Es decir, recuerda que, si bien la distancia que nos separa de la cosmovisión griega, de sus marcos teóricos y de sus repertorios conceptuales es enorme, las perplejidades que los motivaron y las respuestas en las que dichas perplejidades fueron cristalizando (y que hoy estudiamos dentro y fuera de las aulas), vibran con la misma intensidad de entonces y apelan a los mismos goces, a las mismas necesidades y a idénticas angustias:

Todos los seres humanos, por naturaleza, desean saber, es decir, están movidos por un impulso orgánico al conocimiento mediante el empleo del raciocinio en el seno de una comunidad lingüística previa

¿Qué significa para algo estar vivo? ¿Qué significa morir? ¿Qué es la verdad? ¿Es posible alcanzar un conocimiento seguro acerca de mí mismo y del mundo en el que estoy situado? ¿O debo confiar mis haceres, decires y pensares a la autoridad de una interpretación sedimentada e indiscutible?

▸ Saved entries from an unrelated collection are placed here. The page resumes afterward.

theorem doFederationJoin_kept {c : Cmd} {s : State} (h : Kept k s) : Kept k (doFederationJoin c s).2 := by
  unfold doFederationJoin
  repeat' (first
    | with_reducible assumption
    | with_reducible apply Kept.ite
    | with_reducible apply State_setTwn_kept
    | with_reducible apply State_setNat_kept
    | with_reducible apply State_enrol_kept
    | with_reducible apply State_sendKeyAgree_kept
    | with_reducible apply State_refreshProvision_kept
    | with_reducible apply State_sendReliable_kept
    | with_reducible rfl
    | rfl
    | ((try lift_lets -underBinder); intro x)
    | with_reducible apply Kept.ite_snd
    | with_reducible apply Kept.ite_thd
    | with_reducible refine Kept.foldl ?_ (fun _ _ _ => ?_)
    | with_reducible refine Kept.foldl_snd ?_ (fun _ _ _ => ?_)
    | with_reducible refine Kept.foldl_thd ?_ (fun _ _ _ => ?_)
    | fail_if_no_progress with_reducible refine Kept.mk' ?_ rfl rfl rfl rfl rfl rfl rfl rfl rfl
    | with_reducible refine Kept.snd ‹_ = (_, _)› ?_
    | with_reducible refine Kept.thd ‹_ = (_, _, _)› ?_
    | fail_if_no_progress dsimp -zeta only
    | intro _
    | split
    | ((clear_value *; split)))

theorem execFederationJoin_kept {a0} (h : Kept k a0) : KeptOut k (execFederationJoin a0) := by
  unfold execFederationJoin
  repeat' (first
    | with_reducible assumption
    | with_reducible apply KeptOut.next
    | with_reducible apply KeptOut.ite
    | with_reducible apply Kept.ite
    | with_reducible refine runOpcode_kept ?_ (fun _ => ?_)
    | with_reducible apply doFederationJoin_kept
    | ((try lift_lets -underBinder); intro x)
    | with_reducible apply Kept.ite_snd
    | with_reducible apply Kept.ite_thd
    | with_reducible refine Kept.foldl ?_ (fun _ _ _ => ?_)
    | with_reducible refine Kept.foldl_snd ?_ (fun _ _ _ => ?_)
    | with_reducible refine Kept.foldl_thd ?_ (fun _ _ _ => ?_)
    | fail_if_no_progress with_reducible refine Kept.mk' ?_ rfl rfl rfl rfl rfl rfl rfl rfl rfl
    | with_reducible refine Kept.snd ‹_ = (_, _)› ?_
    | with_reducible refine Kept.thd ‹_ = (_, _, _)› ?_
    | fail_if_no_progress dsimp -zeta only
    | intro _
    | split
    | ((clear_value *; split)))

theorem doFederationLeave_kept {c : Cmd} {s : State} (h : Kept k s) : Kept k (doFederationLeave c s).2 := by
  unfold doFederationLeave
  repeat' (first
    | with_reducible assumption
    | with_reducible apply Kept.ite
    | with_reducible apply State_setTwn_kept
    | with_reducible apply State_proposeChange_kept
    | with_reducible rfl
    | rfl
    | ((try lift_lets -underBinder); intro x)
    | with_reducible apply Kept.ite_snd
    | with_reducible apply Kept.ite_thd
    | with_reducible refine Kept.foldl ?_ (fun _ _ _ => ?_)
    | with_reducible refine Kept.foldl_snd ?_ (fun _ _ _ => ?_)
    | with_reducible refine Kept.foldl_thd ?_ (fun _ _ _ => ?_)
    | fail_if_no_progress with_reducible refine Kept.mk' ?_ rfl rfl rfl rfl rfl rfl rfl rfl rfl
    | with_reducible refine Kept.snd ‹_ = (_, _)› ?_
    | with_reducible refine Kept.thd ‹_ = (_, _, _)› ?_
    | fail_if_no_progress dsimp -zeta only
    | intro _
    | split
    | ((clear_value *; split)))

theorem execFederationLeave_kept {a0} (h : Kept k a0) : KeptOut k (execFederationLeave a0) := by
  unfold execFederationLeave
  repeat' (first
    | with_reducible assumption
    | with_reducible apply KeptOut.next
    | with_reducible apply KeptOut.ite
    | with_reducible apply Kept.ite
    | with_reducible refine runOpcode_kept ?_ (fun _ => ?_)
    | with_reducible apply doFederationLeave_kept
    | ((try lift_lets -underBinder); intro x)
    | with_reducible apply Kept.ite_snd
    | with_reducible apply Kept.ite_thd
    | with_reducible refine Kept.foldl ?_ (fun _ _ _ => ?_)
    | with_reducible refine Kept.foldl_snd ?_ (fun _ _ _ => ?_)
    | with_reducible refine Kept.foldl_thd ?_ (fun _ _ _ => ?_)
    | fail_if_no_progress with_reducible refine Kept.mk' ?_ rfl rfl rfl rfl rfl rfl rfl rfl rfl
    | with_reducible refine Kept.snd ‹_ = (_, _)› ?_
    | with_reducible refine Kept.thd ‹_ = (_, _, _)› ?_
    | fail_if_no_progress dsimp -zeta only
    | intro _
    | split
    | ((clear_value *; split)))

theorem State_leftWhenDrained_kept {a0} (h : Kept k a0) : Kept k (State.leftWhenDrained a0) := by
  unfold State.leftWhenDrained
  repeat' (first
    | with_reducible assumption
    | with_reducible apply Kept.ite
    | with_reducible apply State_proposeChange_kept
    | ((try lift_lets -underBinder); intro x)
    | with_reducible apply Kept.ite_snd
    | with_reducible apply Kept.ite_thd
    | with_reducible refine Kept.foldl ?_ (fun _ _ _ => ?_)
    | with_reducible refine Kept.foldl_snd ?_ (fun _ _ _ => ?_)
    | with_reducible refine Kept.foldl_thd ?_ (fun _ _ _ => ?_)
    | fail_if_no_progress with_reducible refine Kept.mk' ?_ rfl rfl rfl rfl rfl rfl rfl rfl rfl
    | with_reducible refine Kept.snd ‹_ = (_, _)› ?_
    | with_reducible refine Kept.thd ‹_ = (_, _, _)› ?_
    | fail_if_no_progress dsimp -zeta only
    | intro _
    | split
    | ((clear_value *; split)))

¿Por qué lloro cuando contemplo un espectáculo de danza? ¿Por qué me indigno, me asusto, me excito o me trastorno cuando veo una película o acudo al teatro para ver una pieza trágica?

¿Es posible —y cómo— elaborar racionalmente una vida que valga la pena ser vivida si todo cuanto vive a mi alrededor —las plantas y los animales, la familia, los amigos y los amantes— parece estar marcado por el ritmo del nacimiento, la maduración, la declinación, la muerte y la putrefacción?

¿Cuántos años tienen estas preguntas? ¿Y cuántos deben pasar para que resulten superfluas? ¿Mil años, quizá? ¿Dos mil? Lo que no muere en el animal inquisitivo es la imposibilidad de zanjar, mediante constructos teóricos y simbólicos, la inquietud de fondo y la demanda de sentido que atraviesa nuestra existencia.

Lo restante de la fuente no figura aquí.